I finally found a pair. I ended up getting one of Burton's top line pant, left over from last year. $70 down from $210 from EVO. One of my best ski equipment scores.. They're really comfortable, just the right amount of pockets, real nice zippers and hardware, vents and just a lot of thought out touches that impressed me. Nice product, Burton!


----------



## o3jeff (Dec 4, 2012)

Being 5-8, I've been using North Face ski pants since they have a "short" version. I hate pants dragging and getting caught in the bindings.


----------



## jrmagic (Dec 5, 2012)

Nick said:


> i've got these Enzo Shell pants in black. they are the best F(*&ER pants I have ever owned, by a huge margin.

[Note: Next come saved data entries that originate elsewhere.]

-- ==== Sys2Proof/Machine/Pins.lean ====
section
/-!
DEFINITION. The balls (02_package_signals.md R44 to R73): what each drives or takes in every phase of operation, and the words of a
PLC port's sample link (06_plc_ports.md R214 to R216). All are functions of State: no ball keeps a state of its own.
-/

namespace Sys2Proof.Machine
open Sys2Proof

/-- The balls that R71 gives states to. `p` is a field port, `n` a GPIO, NAND channel or host port. -/
inductive Ball where
  | fpSck (p : Nat)
  | fpSdo (p : Nat)
  | fpFs (p : Nat)
  | fpTxen (p : Nat)
  | fpSdi (p : Nat)
  | fpAux (p : Nat)
  | gpio (n : Nat)
  | dramResetCke
  | nandCe (n : Nat)
  | nandWp (n : Nat)
  | xspiReset
  | xspiCs
  | hostTx (n : Nat)
  | plTx (n : Nat)
  | claimD
  | claimC
  | avs
  | uartTx
  | tdo
  | rstoutN
  | faultN
  deriving DecidableEq, Repr

/-- What a ball does (R71): an output's level or state, or how an input is taken. `driven` stands for a level that changes with the
traffic. -/
inductive BallSt where
  | pullDown
  | hiZ
  | low
  | high
  | driven
  | electricalIdle
  | released
  | input
  | inputPullDown
  | ignored
  deriving DecidableEq, Repr

/-- A configured state as a ball shows it: RELEASE is high impedance. -/
def PadSt.ball : PadSt → BallSt
  | .driveLow => .low
  | .driveHigh => .high
  | .release => .hiZ

/-- PORST_N is low. -/
def State.inReset (s : State) : Bool := decide (s.sys.st = .reset)

/-- The flush and the flushed state. -/
def State.inFlush (s : State) : Bool := decide (s.sys.st = .flush ∨ s.sys.st = .flushed)

/-- The image enables field port `p`: it lists it with a mode (R51). Before the image is read no port counts as left out. -/
def State.portListed (s : State) (p : Nat) : Bool :=
  match s.sys.image with
  | some im => (im.port p).isSome
  | none => true

/-- The inactive state that the image gives FPn_TXEN (R44). -/
def State.txenInactive (s : State) (p : Nat) : PadSt :=
  match s.sys.image.bind (fun im => im.port p) with
  | some c => c.txenInactive
  | none => .release

/-- Port `p` transmits now: a frame is on the line or in the air. -/
def State.transmits (s : State) (p : Nat) : Bool :=
  match (s.port p).onAir with
  | some (_, e) => decide ((s.port p).airFrom ≤ s.tim.cnt ∧ (s.tim.cnt < e ∨ s.isPlc p = false))
  | none => false

/-- FPn_SCK, FPn_SDO and FPn_FS. -/
def State.fpOut (s : State) (p : Nat) : BallSt :=
  if s.inReset then .pullDown
  else if s.inFlush then .hiZ
  else if !s.portListed p then .hiZ
  else if s.running then (if s.sys.heddle then (if (s.port p).en then .driven else .pullDown) else .hiZ)
  else if (s.port p).en then .driven else .pullDown

/-- FPn_TXEN (R44, R48, R51, R71): active high through the gate, the configured inactive state with the gate closed. -/
def State.txen (s : State) (p : Nat) : BallSt :=
  if s.inReset then .pullDown
  else if !s.portListed p then .hiZ
  else if s.inFlush then (s.txenInactive p).ball
  else if !s.running then .pullDown
  else if !s.sys.heddle then (s.txenInactive p).ball
  else if s.transmits p then .high else .low

/-- FPn_SDI and FPn_AUX. -/
def State.fpIn (s : State) (p : Nat) : BallSt :=
  if s.inFlush then .ignored
  else if s.inReset || !s.running || !s.portListed p then .inputPullDown
  else if s.sys.heddle then .input else .ignored

/-- The active level of FPn_AUX on a radio port: what bit IRQ_LVL shows (R50, R298). -/
def State.auxActive (s : State) (p : Nat) : Bool :=
  match s.sys.image.bind (fun im => im.port p) with
  | some c => c.auxHigh
  | none => bit (s.radCfg p) 16

/-- A level on a radio port's FPn_AUX is an interrupt: the input is level-sensitive (R50). -/
def State.auxInterrupt (s : State) (p : Nat) (level : Bool) : Bool :=
  s.isRadio p && decide (s.fpIn p = .input) && (level == s.auxActive p)

/-- The claim bus lines of this unit (R71, R694, R698): released outside the run state and where PAIR_EN is 0. -/
def State.claimBall (s : State) : BallSt :=
  if s.sys.pairEn && s.running then .driven else .released

/-- The state of each ball (R71). (DEDUCED, log 149) -/
def State.ball (s : State) : Ball → BallSt
  | .fpSck p => s.fpOut p
  | .fpSdo p => s.fpOut p
  | .fpFs p => s.fpOut p
  | .fpTxen p => s.txen p
  | .fpSdi p => s.fpIn p
  | .fpAux p => s.fpIn p
  | .gpio n =>
    if n < 8 then (s.legalPad n).ball
    else if s.running || s.inFlush then .driven else .hiZ
  | .dramResetCke => if s.inReset || s.inFlush then .low else .driven
  | .nandCe _ =>
    if s.inReset || decide (s.sys.st = .flushed) then .hiZ
    else if s.bem.mounted || s.inFlush then .driven else .high
  | .nandWp _ =>
    if s.inReset then .hiZ
    else if decide (s.sys.st = .flushed) then .low
    else if s.bem.mounted || s.inFlush then .driven else .low
  | .xspiReset => if s.inReset then .low else if s.running || s.inFlush then .high else .released
  | .xspiCs =>
    if s.inReset then .hiZ
    else if s.inFlush then .high
    else if s.running then (if s.sys.stage = .writing then .driven else .high)
    else .driven
  | .hostTx e => if s.inReset || s.inFlush || s.clk.irc then .electricalIdle else if s.hostPortOn e then .driven else .electricalIdle
  | .plTx _ => if s.inReset || s.inFlush || !s.sys.pairEn || s.clk.irc then .electricalIdle else .driven
  | .claimD => s.claimBall
  | .claimC => s.claimBall
  | .avs => if s.inReset then .hiZ else .driven
  | .uartTx => if s.inReset then .hiZ else if s.running && !s.sys.sealClosed then .driven else .high
  | .tdo => .hiZ
  | .rstoutN => if s.inReset || s.sys.rstout then .low else .high
  | .faultN => if s.faultN then .released else .low

/-! The sample link of a PLC port (R214 to R216). -/

/-- The transmit sample of PLC port `p` at counter value `t`: 1.2 MS/s from the transmit instant on, 0 while the port does not transmit
(R215). -/
def State.dac (s : State) (p t : Nat) : Int :=
  match (s.port p).onAir with
  | some (i, e) =>
    if s.txen p = .high ∧ (s.port p).airFrom ≤ t ∧ t < e then
      plcSample (s.bandF p) (field (s.rg (portBase p + 0x100)) 15 8) (s.port p).airZc i.frame.bytes
        ((t - (s.port p).airFrom) * 3 / 1000)
    else 0
  | none => 0

/-- The word that PLC port `p` puts on FPn_SDO at counter value `t` (R215). -/
def State.sdo (s : State) (p t : Nat) : Nat := sdoWord (s.dac p t) (s.port p).gain

end Sys2Proof.Machine
end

I'd expect nothing less from pro shell tourning pants. I've been keeping my eyes open for a great deal on these (pro shell not neccesarily TNF) for the last year and a half. In the interim I did pick up a pair of Orage Morph pants from a couple of seasons ago with 20k/20m (or whatever the letters are) fabric for 35 bucks. Original price was around 250ish.... The only thing I don't like is that they are insulated but for that price I'll just skip the base layer.


----------



## bigbog (Dec 5, 2012)

All I can say is kudos to Mountain HW..as well.


----------